The American economy continues to recover from the impact of the coronavirus Although still evolving to lower levels than before the pandemic and only in 2023 could see a recovery in the labor market, the Federal Reserve (Fed) estimated on Wednesday, which adjusted its projections upwards.
Fed, the US central bank, Therefore, it kept its low reference interest rates unchanged between 0 and 0.25%. despite improving its economic forecasts for 2020, 2021 and 2022.
The agency thus expects a decrease in US GDP of 2.4% this year and an increase of 4.2% in 2021 and 3.2% in 2022. In September, it anticipated a GDP contraction of 3.7% in 2020, before an increase of 4% in 2021 and 3% in 2022.
The beginning of Mass vaccination against coronavirus in the United States has raised hopes that the economy may begin to return to normal, But rising infections also raise fears of a new wave of business closures to reduce mobility and contain the spread of the disease.
The latest news about the vaccine is “very positive”, but the economic impact of mass vaccination is uncertain, said the president of the Federal Reserve, Jerome Powell.
“It is difficult to understand the scale and economic implications of the vaccine,” he told a news conference after the last meeting of the US Central Bank’s monetary policy committee.
And the Fed it has improved its employment forecasts, from an unemployment rate of 7.6% to 6.7% at the end of this year.
However, he warned that only in 2023 the unemployment rate could return to a level close to February 2020, before the outbreak of the pandemic, of the order of 3.5%.

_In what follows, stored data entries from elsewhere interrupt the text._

-- ==== Sys2Proof/Machine/Retention.lean ====
section
/-!
DEFINITION. The retention controller: debts and maintenance states, reclaim, lapse, and the refresh unit with its arbiter
(spec/04_refresh_debt_and_the_retention_controller.md).
-/

namespace Sys2Proof.Machine

open Sys2Proof

/-! ## Maintenance state (R73, R74, R78, R80, R82) -/

/-- A quad's debt set. -/
def State.setDebt (s : State) (q : Quad) (d : Int) : State := s.setQuad q { s.quad q with debt := d }

/-- A quad's maintenance state set. -/
def State.setMaintenance (s : State) (q : Quad) (m : Maintenance) : State := s.setQuad q { s.quad q with state := m }

/-- The RECLAIM notices for the records of one bank, in grant order; a record marked revoke pending is passed over, and so
is one whose session is neither ATTACHED nor DETACHING (R78). -/
def State.reclaimBank (s : State) (b : Bank) (debt : Int) : State :=
  (s.bank b).holds.foldl
    (fun s' h => if h.revokePending then s' else s'.notify h.port (.reclaim b (s.bank b).openRow debt 1)) s

/-- Entry to DUE: the RECLAIM notices of the quad's banks in the order 4q to 4q+3 (R78). -/
def State.reclaimQuad (s : State) (q : Quad) : State :=
  (quadBanks q).foldl (fun s' b => s'.reclaimBank b (s.quad q).debt) s

/-- The maintenance state evaluated again, and each change of state acted on (R74): entry to DUE sends RECLAIM, entry to
FORCED revokes, the return from DUE to CURRENT offers the quad's banks for queue service (R80). -/
def State.evaluateQuad (s : State) (q : Quad) : State :=
  let old := (s.quad q).state
  let new := maintenanceOf s.config.reclaimLevel (s.quad q).debt
  let t := s.setMaintenance q new
  match old, new with
  | .current, .due => t.reclaimQuad q
  | .current, .forced => t.revokeQuad q
  | .due, .forced => t.revokeQuad q
  | .due, .current => t.serveQuad q
  | .current, .current => t
  | .due, .due => t
  | .forced, .current => t
  | .forced, .due => t
  | .forced, .forced => t

/-- Every quad evaluated again in the order 0 to 3 (R81, R98). -/
def State.evaluateAll (s : State) : State := allFour.foldl (fun s q => s.evaluateQuad q) s

/-! ## Expiry (R76, R84) -/

/-- A LAPSE notice to the port of every ATTACHED session (R84). -/
def State.lapseNotices (s : State) (q : Quad) : State :=
  allFour.foldl (fun s p => if (s.session p).state = .attached then s.enqueue p (.lapse q 1) else s) s

/-- The lapse path: the flag is set, the debt and state stay, LAPSE is sent (R84). -/
def State.lapseQuad (s : State) (q : Quad) : State := (s.setQuad q { s.quad q with lapse := true }).lapseNotices q

/-- One quad at an expiry (R73, R76). -/
def State.expireQuad (s : State) (q : Quad) : State :=
  if !s.cleared q then s
  else if (s.quad q).debt < forceLevel then (s.setDebt q ((s.quad q).debt + 1)).evaluateQuad q
  else s.lapseQuad q

/-- The next period, with the length of the RETENTION_INTERVAL in force (R75). -/
def State.nextPeriod (s : State) : State :=
  { s with timer :=
      { period := s.config.retentionInterval, endsAt := s.now + retentionStepTime * s.config.retentionInterval } }

/-! ## The refresh unit (R87, R90, R91, R92) -/

/-- The rank of a quad in the refresh arbiter's order (R90). -/
def State.refreshRank (s : State) (q : Quad) : Nat :=
  match (s.quad q).state with
  | .forced => 1
  | .due => 2
  | .current => if 0 < (s.quad q).debt then 3 else 4

/-- A quad comes before another of higher number in the refresh arbiter's order: by rank, then by debt, highest first; "FORCED:
lowest quad number first" looks at no debt (R90). The lower number comes first unless this says that the higher one does. -/
def State.refreshBefore (s : State) (q r : Quad) : Bool :=
  s.refreshRank q < s.refreshRank r
    || (s.refreshRank q == s.refreshRank r && s.refreshRank q != 1 && decide ((s.quad r).debt < (s.quad q).debt))

/-- The first eligible quad in the arbiter's order (R90), looking at the quads in number order. -/
def State.refreshPick (s : State) : Option Quad :=
  allFour.foldl
    (fun best q =>
      if s.eligible q then
        match best with
        | none => some q
        | some r => if s.refreshBefore q r then some q else some r
      else best) none

/-- A refresh start: the unit busy with the quad, its four banks from CLOSED to REFRESHING, the debt unchanged (R92). -/
def State.startRefresh (s : State) (q : Quad) : State :=
  { s.setQuadPhase q .refreshing with
    refresh := some { quad := q, endsAt := s.now + refreshTime }
    marks := { s.marks with startedAfter := s.marks.requests } }

/-- The quad of a refresh start with which a request falls together: its interval begins now, and this request is the first to be
taken since, so that none has found the quad's banks REFRESHING (R92, log 30). -/
def State.startTogether (s : State) : Option Quad :=
  match s.refresh with
  | some r =>
    if r.endsAt = s.now + refreshTime ∧ s.marks.requests = s.marks.startedAfter + 1 then some r.quad else none
  | none => none

/-- The state without the refresh start of a quad: "the refresh start is not taken" (R92). -/
def State.withoutStart (s : State) (q : Quad) : State := { s.setQuadPhase q .closed with refresh := none }

/-- The refresh arbiter's choice, "when the refresh unit is idle and at least one quad is eligible" (R91). -/
def State.refreshChoice (s : State) : State :=
  match s.refresh with
  | some _ => s
  | none =>
    match s.refreshPick with
    | some q => s.startRefresh q
    | none => s

/-- The first four steps of a refresh completion: debt, maintenance state, banks to CLOSED, offer for queue service (R93). -/
def State.finishRefresh (s : State) (q : Quad) : State :=
  let paid := if s.cleared q then (s.setDebt q ((s.quad q).debt - 1)).evaluateQuad q else s
  let freed := paid.setQuadPhase q .closed
  { freed.serveQuad q with refresh := none }

end Sys2Proof.Machine
end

“Economic activity and employment have continued to improve, but are still well below their levels at the beginning of the year”, took note of the Federal Reserve in its statement issued at the end of the last meeting of its monetary policy committee this year, also the last of the Donald Trump era in the White House before the arrival of Democrat Joe Biden after winning the November 3 election.
The Fed reiterated that it continues “Committed to using all available tools to support the economy in difficult times”, and said once again that the evolution of the economy “strongly depends” on the development of the coronavirus pandemic “
He also added that the health crisis will continue to weigh on economic activity and “It poses considerable risks in the medium term.”
Low rates and bond purchases
The Fed will keep rates close to zero to encourage consumption and investment huntil the economy recovers after the crisis.
The agency also said that until there is “substantial progress” in the labor market and in terms of inflation, it will also keep your bond purchases.
The Fed resumed its asset purchase program in the spring to inject liquidity into the economy and facilitate low-rate lending. It currently buys about $ 120 billion a month, divided into $ 80 billion for Treasury bonds and $ 40 billion for financial products related to mortgage loans..
Contrary to analysts’ expectations, the Fed did not mention that it will increase the duration of its bonds.
New help plan
Powell referred has delayed the new economic aid plan that lawmakers have been debating in Congress for months, shortly after the last ongoing benefits for some unemployed affected by the covid-19 pandemic expire after Christmas.
“The case for ‘a new aid plan’ is very strong,” Powell said.
“With the expiry of unemployment benefits, the expiry of moratoriums on evictions, the spread of the virus, both families and businesses need support“Economic,” he argued.
In Congress, Democrats and Republicans are currently debating a $ 908 billion aid package.